Оставшись один, Лихонин облачился в халат, повязал передник. Попытался даже насвистывать, стараясь оставаться обычным Лихониным, но заметил, что фальшивит.
Доктор решил зайти с другого конца и двигаться по логической цепочке начиная с последнего трупа. Что сказал о нем Агранов? Наш клиент. Татуировочки, наверняка, имеются. Почему эти слова так упорно вклинивается в ход мысли?
— Господи! Неужели?!
Догадка осенившая Лихонина была подобна вспышке молнии. Одну и ту же татуировку он видел дважды! Первый раз в доме Шакирова, а второй…

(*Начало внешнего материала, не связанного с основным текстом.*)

/-- A feature record (R159). -/
structure Feature where
  x : Nat := 0
  y : Nat := 0
  disp : Nat := 0xFFFF
  score : Nat := 0
  level : Nat := 0
  right : Bool := false
  angle : Nat := 0
  conf : Nat := 255
  flags : Nat := 0
  trackId : Nat := 0
  desc : Nat := 0
  deriving DecidableEq, Repr

/-- A track record (R167). -/
structure Track where
  id : Nat := 0
  age : Nat := 0
  cost : Nat := 0
  prevX : Nat := 0
  prevY : Nat := 0
  x : Nat := 0
  y : Nat := 0
  conf : Nat := 0
  flags : Nat := 0
  desc : Nat := 0
  deriving DecidableEq, Repr

/-- A frame's results (R150, R176, R177); outside counts the pixels mapped from outside the source images (R150). -/
structure VisionResult where
  frameNo : Nat := 0
  capture : Nat := 0
  mode : Nat := 0
  flags : Nat := 0
  windowUsed : Nat := 0
  refined : Nat := 0
  calibVersion : Nat := 0
  features : List Feature := []
  tracks : List Track := []
  disparity : List Nat := []
  confidence : List Nat := []
  width : Nat := 0
  height : Nat := 0
  retain : Nat := 3
  outside : Nat := 0
  deriving DecidableEq, Repr

/-- An accepted frame being processed (R134, R152, R162, R184): rate is the declared frame rate in mHz, prevCapture the capture time of the frame
accepted before it, and seq its place in the device's order of acceptance. -/
structure Frame where
  frameNo : Nat := 0
  capture : Nat := 0
  arrival : Nat := 0
  left : Option (List Byte) := none
  right : Option (List Byte) := none
  width : Nat := 0
  height : Nat := 0
  rate : Nat := 0
  cfg : SessCfg := {}
  vision : Option VisionResult := none
  motionShort : Bool := false
  reloc : Nat := 0
  visionTaken : Bool := false
  prevCapture : Option Nat := none
  seq : Nat := 0
  op : Option Nat := none
  deriving DecidableEq, Repr

/-- A pose record (R138, R201). -/
structure PoseRec where
  pose : Pose := {}
  vel : List Word := [0, 0, 0]
  cov : List Word := []
  step : Nat := 3
  flags : Nat := 0
  epoch : Nat := 0
  ix : Int := 0
  iy : Int := 0
  deriving DecidableEq, Repr

/-- A reply that is eligible (R200): frame, capture time, launch time, declared frame rate in mHz and pose record. -/
structure Reply where
  frameNo : Nat := 0
  capture : Nat := 0
  launch : Nat := 0
  eligible : Nat := 0
  rate : Nat := 0
  record : PoseRec := {}
  deriving DecidableEq, Repr

/-- An event record (R119, R209): packed time, code and the three data bytes. -/
structure EventRec where
  time : Nat := 0
  code : Nat := 0
  data : Nat := 0
  deriving DecidableEq, Repr

/-- A frame whose time-offset residual is still to be computed (R194): the interval, its declared rate, and its results. -/
structure Resid where
  start : Int := 0
  capture : Nat := 0
  rate : Nat := 0
  result : VisionResult := {}
  deriving DecidableEq, Repr

/-- What the estimators of an interval work on (R183): the context, settings, declaration, filter outputs, the frame's results, and the interval on the
motion timeline. -/
structure FuseIn where
  fusion : Fusion := {}
  cfg : SessCfg := {}
  decl : Decl := {}
  outs : List FilterOut := []
  vision : Option VisionResult := none
  start : Int := 0
  stop : Int := 0
  deriving DecidableEq, Repr

/-- The replay window of one key (R125). -/
structure Replay where
  highest : Option Nat := none
  seen : List Nat := []
  deriving DecidableEq, Repr

/-- Net-path state of a session ID (R114, R123 to R139). -/
structure NetPath where
  src : SrcAddr := {}
  haveSrc : Bool := false
  lastValid : Nat := 0
  replay : Replay := {}
  nextReplay : Replay := {}
  txSeq : Nat := 0
  lastErrorAt : Option Nat := none
  authFails : List Nat := []
  authBurst : Bool := false
  deriving DecidableEq, Repr

/-- A session (R109 to R148, R155, R166, R172, R177, R306). oldCfgs holds the settings that earlier boundaries replaced, latest first, each with the
capture time before which it governs motion samples, and restartFrom the capture time from which settling restarts (R117); pendingDecls the
geometries of accepted RATE packets, oldest first, each with the highest FRAME_NO received before it (R130); bootObs the projected stereo points and
their right features of the bootstrap in progress (R172); copies the queries that copy results, with the frame (R177); silentAt and silentSpent the
time spent SILENT (R207). -/
structure Session where
  id : Nat := 0
  fn : Nat := 0
  kind : Kind := .vehicle
  hostPath : Bool := false
  state : SessState := .admitted
  cfg : SessCfg := {}
  nextCfg : SessCfg := {}
  decl : Decl := {}
  pendingDecls : List (Option Nat × Decl) := []
  declLoad : Nat := 0
  restartAtFrame : Bool := false
  restartFrom : Option Nat := none
  oldCfgs : List (Nat × SessCfg) := []
  stationPose : Pose := {}
  pendingPose : Option Pose := none
  reasm : List Reasm := []
  lastDone : Option Nat := none
  highestFrame : Option Nat := none
  lastAccepted : Option Nat := none
  frames : List Frame := []
  results : List VisionResult := []
  replies : List Reply := []
  lastSent : Option Nat := none
  filter : Filter := {}
  fusion : Fusion := {}
  tracks : List Track := []
  nextTrack : Nat := 1
  prevLeft : List Nat := []
  prevWidth : Nat := 0
  prevHeight : Nat := 0
  bootstrap : Option Nat := none
  bootstrapDone : Bool := false
  bootObs : List (List Byte × Feature) := []
  copies : List (Nat × Nat) := []
  residuals : List Resid := []
  silentAt : Option Nat := none
  silentSpent : Nat := 0
  events : List EventRec := []
  cluster : Nat := 0
  moves : Nat := 0
  movesAbandoned : Nat := 0
  moving : Option Nat := none
  calibDue : Nat := 0
  calibQueued : Bool := false
  acceptedNos : List Nat := []
  openedAt : Nat := 0
  deriving DecidableEq, Repr

/-- The keys of one session ID in the secure pond (R110, R111, R124, R126). -/
structure KeySlot where
  sid : Nat := 0
  fn : Nat := 0
  cur : Option (Key × Nat) := none
  next : Option (Key × Nat) := none
  erased : List Nat := []
  net : NetPath := {}
  deriving DecidableEq, Repr

/-- All sessions, keys, keyframes whose mask program runs with their features (R300), frames accepted so far (R152), and admission limits (R32, R109, R118). -/
structure Sess where
  list : List Session := []
  keys : List KeySlot := []
  masks : List (Nat × List (Nat × Nat × List Byte)) := []
  acceptSeq : Nat := 0
  openLimit : Nat := 4096
  streamLimit : Nat := 81920
  deriving DecidableEq, Repr

/-- A keyframe (R19, R20). -/
structure Keyframe where
  key : Nat := 0
  capture : Nat := 0
  pose : Pose := {}
  ix : Int := 0
  iy : Int := 0
  kind : Nat := 0
  quarantined : Bool := false
  version : Nat := 1
  maskPending : Bool := false
  deriving DecidableEq, Repr

/-- A link with its 128-byte factor record (R19, R20, R252). -/
structure Link where
  keyA : Nat := 0
  keyB : Nat := 0
  factor : List Byte := []
  deriving DecidableEq, Repr
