-- ==== Sys2Proof/Machine/Exact.lean ====
section
/-! DEFINITION. Exact rational arithmetic, against which R258 bounds what a solve stores: linear systems, and the quaternion of a small rotation. -/

namespace Sys2Proof.Machine

/-- The value of a finite FP32 word. -/
def ratOf (w : Word) : Rat := mkRat (F32.units w) (2 ^ 149)

/-- The FP32 word nearest to a rational. -/
def F32.ofRat (r : Rat) : Word := F32.round (decide (r < 0)) (r.num * 2 ^ 149) r.den

/-- The magnitude of a rational. -/
def ratAbs (r : Rat) : Rat := if r < 0 then -r else r

/-- A word held within a tolerance of a rational: one that lies outside gives way to the rational, rounded. -/
def heldWithin (tol d : Rat) (w : Word) : Word := if F32.finite w ∧ ratAbs (ratOf w - d) ≤ tol then w else F32.ofRat d

/-- Entry c of a row. -/
def entryAt (r : List Rat) (c : Nat) : Rat := (r[c]?).getD 0

/-- The solution of n linear equations, each row with its right side last: none where they have no single one. -/
def solveRows : Nat → List (List Rat) → Option (List Rat)
  | 0, _ => some []
  | n + 1, rows =>
    match rows.find? fun r => r.headD 0 ≠ 0 with
    | none => none
    | some p =>
      let p := p.map fun v => v / p.headD 1
      let rest := (rows.map fun r => (List.zipWith (fun a b => a - b * r.headD 0) r p)).filter fun r => !r.all (· = 0)
      match solveRows n (rest.map List.tail) with
      | none => none
      | some ys => some ((List.zipWith (· * ·) p.tail ys).foldl (· - ·) (p.getLastD 0) :: ys)

/-- Σ (−t)ᵏ / (2k + odd)! for eight terms: cos and sinc of √t, for a small t. -/
def trigSeries (odd : Nat) (t : Rat) : Rat := ((List.range 8).map fun k => (-t) ^ k / ((2 * k + odd).factorial : Nat)).foldl (· + ·) 0

/-- The unit quaternion of a small rotation vector, to eight terms of its series. -/
def rotationQuat (w : List Rat) : List Rat :=
  let t := (w.map fun a => a * a).foldl (· + ·) 0 / 4
  trigSeries 0 t :: w.map fun a => a * trigSeries 1 t / 2

/-- The product of two quaternions, W first. -/
def quatMul (p q : List Rat) : List Rat :=
  let a := entryAt p
  let b := entryAt q
  [a 0 * b 0 - a 1 * b 1 - a 2 * b 2 - a 3 * b 3, a 0 * b 1 + a 1 * b 0 + a 2 * b 3 - a 3 * b 2,
   a 0 * b 2 - a 1 * b 3 + a 2 * b 0 + a 3 * b 1, a 0 * b 3 + a 1 * b 2 - a 2 * b 1 + a 3 * b 0]

/-- Whether two quaternions stand for orientations at most 0.25 µrad apart: the square of the sine of half the angle, cleared of denominators. -/
def quatNear (p q : List Rat) : Bool :=
  let sq (l : List Rat) : Rat := (l.map fun a => a * a).foldl (· + ·) 0
  let dot := (List.zipWith (· * ·) p q).foldl (· + ·) 0
  decide ((sq p * sq q - dot * dot) * 64000000000000 ≤ sq p * sq q)

end Sys2Proof.Machine
end

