-- ==== Sys2Proof/Config.lean ====
section
/-! DEFINITION. The free values: what the spec leaves open and the machine goes on after. No constant here has a body, so a
claim about one holds whatever it is. Each is named in a row of notes/assumptions. -/

namespace Sys2Proof.Config

open Machine

/-- A fresh free word; applied to the counter that State holds. -/
opaque freeWord : Nat → Word

/-- Packets of a class that a router's input holds beyond one (R50; the depth of a virtual channel is not given). -/
opaque channelDepth : Nat

/-- A fresh free number; applied to the counter that State holds. -/
opaque freeNat : Nat → Nat

/-- The output of one ingest filter channel for a preset and its input window, newest first (R143; the taps are not given). -/
opaque firOut : Nat → List Word → Word

/-- A number that the spec leaves open, at a place and for the numbers it depends on. -/
opaque given : Nat → List Int → Nat

/-- Whether a value between two that its format holds is taken up, at a place and for the numbers it depends on. -/
opaque up : Nat → List Int → Bool

/-- The source position, in 1/256 pixel, of a grid point of the warp, for a calibration block and an image side (R155; the camera model's order
of operations is not given). -/
opaque gridSource : List Byte → Bool → Nat → Nat → Int × Int

/-- The patch alignment of a track (R168): from the previous and the new image, their width, the track and the matched position, the position in
1/16 pixel and the aligned patch's Hamming distance. -/
opaque alignPatch : List Nat → List Nat → Nat → Track → Nat × Nat → Nat × Nat × Nat

/-- The projection of a point through a calibration block, into the right camera or the left, from the body frame or the left camera's: U and V in
1/16 pixel and the depth (R171, R176; the FP32 order is not given). -/
opaque project : List Byte → Bool → Bool → List Word → Int × Int × Word

/-- The stereo point of a left feature at a position and disparity, in the left camera's frame (R172). -/
opaque stereoPoint : List Byte → Nat → Nat → Nat → List Word

/-- The correction of the right-from-left rotation that fits projected points to right features: a quaternion (R172). -/
opaque bootstrapFit : List Byte → List (List Byte × Feature) → List Word

/-- A map position seen from a pose, in the body frame (R173; the FP32 order is not given). -/
opaque fromPose : Pose → Int × Int × Int → List Word

/-- The place embedding of a frame's results that relocalisation searches with (R173, R239). -/
opaque frameEmbedding : VisionResult → List Word

/-- The position of a track that ego-motion predicts for a capture time, in 1/16 pixel (R162, R163). -/
opaque predictTrack : Fusion → List FilterOut → List Byte → Nat → Track → Int × Int

/-- The relative-motion estimate of a source over an interval, vision 0, inertial 1, wheel 2: six components, then its 6 × 6 covariance (R186; the
estimators are not given). -/
opaque sourceEstimate : Nat → FuseIn → List Word

/-- The fusion context after an interval in which two lists of sources give rotation and translation: delta 3, quaternion 4, velocity 3, biases 6,
wheel scales 2, steering offset 1, covariance 225 (R182, R183; the order of operations is not given). -/
opaque estimate : FuseIn → List Nat → List Nat → List Word

/-- A pose after a map correction: a position and a quaternion, from the poses before and after of the keyframes that moved (R202). -/
opaque corrected : Pose → List (Pose × Pose) → (Int × Int × Int) × List Word

/-- The rotation that vision measured since the last accepted frame, in 1/1000 degree (R194). -/
opaque frameRotation : FuseIn → Nat

/-- The angle between that rotation and the gyro rotation over an interval shifted by s ns, on a scale that keeps its order (R194). -/
opaque rotationGap : FuseIn → Int → Nat

/-- A calibration solve over keyframes: its status, then the transforms, scales and pose it estimates (R207). -/
opaque calibSolve : Session → List Keyframe → Nat × List Word × (Int × Int × Int)

/-- One operand of a tile: from the bytes of its source, the source's record, the tile record and a selector, the codes of its
elements in row and column order (R284; the layout of a matrix in a buffer is not given). -/
opaque tileOperand : List Byte → List Byte → List Byte → Nat → List Nat

/-- The longest softmax or score row of a plan, in FP32 values (R288; the records do not mark such rows). -/
opaque softmaxRow : List Byte → Nat

/-- Lake frames that an object of the device with n parts takes, by kind (R327; the sizes of tiles, shards and sessions in the
pool are not given). -/
opaque objectFrames : Nat → Nat → Nat

/-- A buffer with an output tile written into it (R284; the layout is not given). -/
opaque tileStore : List Byte → List Byte → List Nat → List Byte

/-- The linearised contribution of a factor slot: from its record, the integer difference of its anchors, and the orientations of its variables, the
words of H's blocks AA, AB and BB (36 each) and of b's blocks A and B (6 each); a one-variable slot's AA and A (R254, R255; the linearisation of a
factor is not given). -/
opaque linearise : List Byte → Int × Int × Int → List Word → List Word → List Word

/-- A compensated FP32 sum in list order (R254, R255; the compensation is not given). -/
opaque compSum : List Word → Word

/-- Pivot i of the factorisation before it is regularised: from the schedule image, H and b, the pinned components and the pivots before it (R254,
R255, R259; the rounding within a step is not given). -/
opaque rawPivot : List Byte → List Word → List Bool → List Word → Word

/-- The factor elements, Schur updates, solution elements and refinement elements of a supernode, from the image, H and b, the pinned components and
the pivots (R254, R260). -/
opaque solveElements : List Byte → List Word → List Bool → List Word → Nat → List Word

/-- The refined step of each variable, position then rotation, from the image, H and b, the pinned components and the pivots (R254). -/
opaque solveStep : List Byte → List Word → List Bool → List Word → List (List Word)

/-- The normalised product of a quaternion and the quaternion of a rotation step (R257; the FP32 order is not given). -/
opaque rotate : List Word → List Word → List Word

/-- χ² of a slot at given values (R262). -/
opaque chiSquare : List Byte → List Byte → Nat → Word

/-- The place embedding of a keyframe (R239, R300). -/
opaque placeEmbedding : Nat → List Word

/-- The rate the time unit chooses to remove an offset (R360), in 2⁻¹⁰ ppb. -/
opaque slewRate : Int → Nat → Int

/-- A sampled slot of RECALL_PROBE (R241; the xorshift's shifts are not given). -/
opaque sampleSlot : Nat → Nat → Nat

/-- The coordinate of an array ID, packed as HELLO packs it (R386 routes by it; the spec does not say how a device learns the
coordinates of members that are not its neighbours). -/
opaque coordOf : Nat → Nat

/-- The neighbours settling chooses for a node of an index, as slots, nearest first (R224; the choice is not given). -/
opaque neighbours : Index → Nat → List Nat

/-- The position that triangulation gives the map point of a keyframe's feature: U, V and descriptor (R19; the solver is not given). -/
opaque pointAt : Nat → Nat × Nat × List Byte → Int × Int × Int

end Sys2Proof.Config
end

Доктор распахнул дверь мертвецкой, бросился к столу, на котором лежало тело мертвого преподавателя фитнеса и, сдернув простыню, впился взглядом в предплечье трупа. Татуировки не было, да и не могло быть, поскольку мертвый Серега сменил тело. Теперь ее носил прыгун с крыши! Чтобы окончательно убедиться в своем открытии Лихонин шагнул к столу самоубийцы. Рука, потянувшаяся к простыне замерла на полпути. Доктор не услышал, а ощутил движение за спиной и медленно повернулся. Серега уже не лежал, а сидел, болтая ногами, чтобы сбросить повисшую на них простыню. Справившись с ней, он поднял отливающие серебром глаза и, кокетливо прикоснувшись к пластырю на виске, подмигнул Лихонину.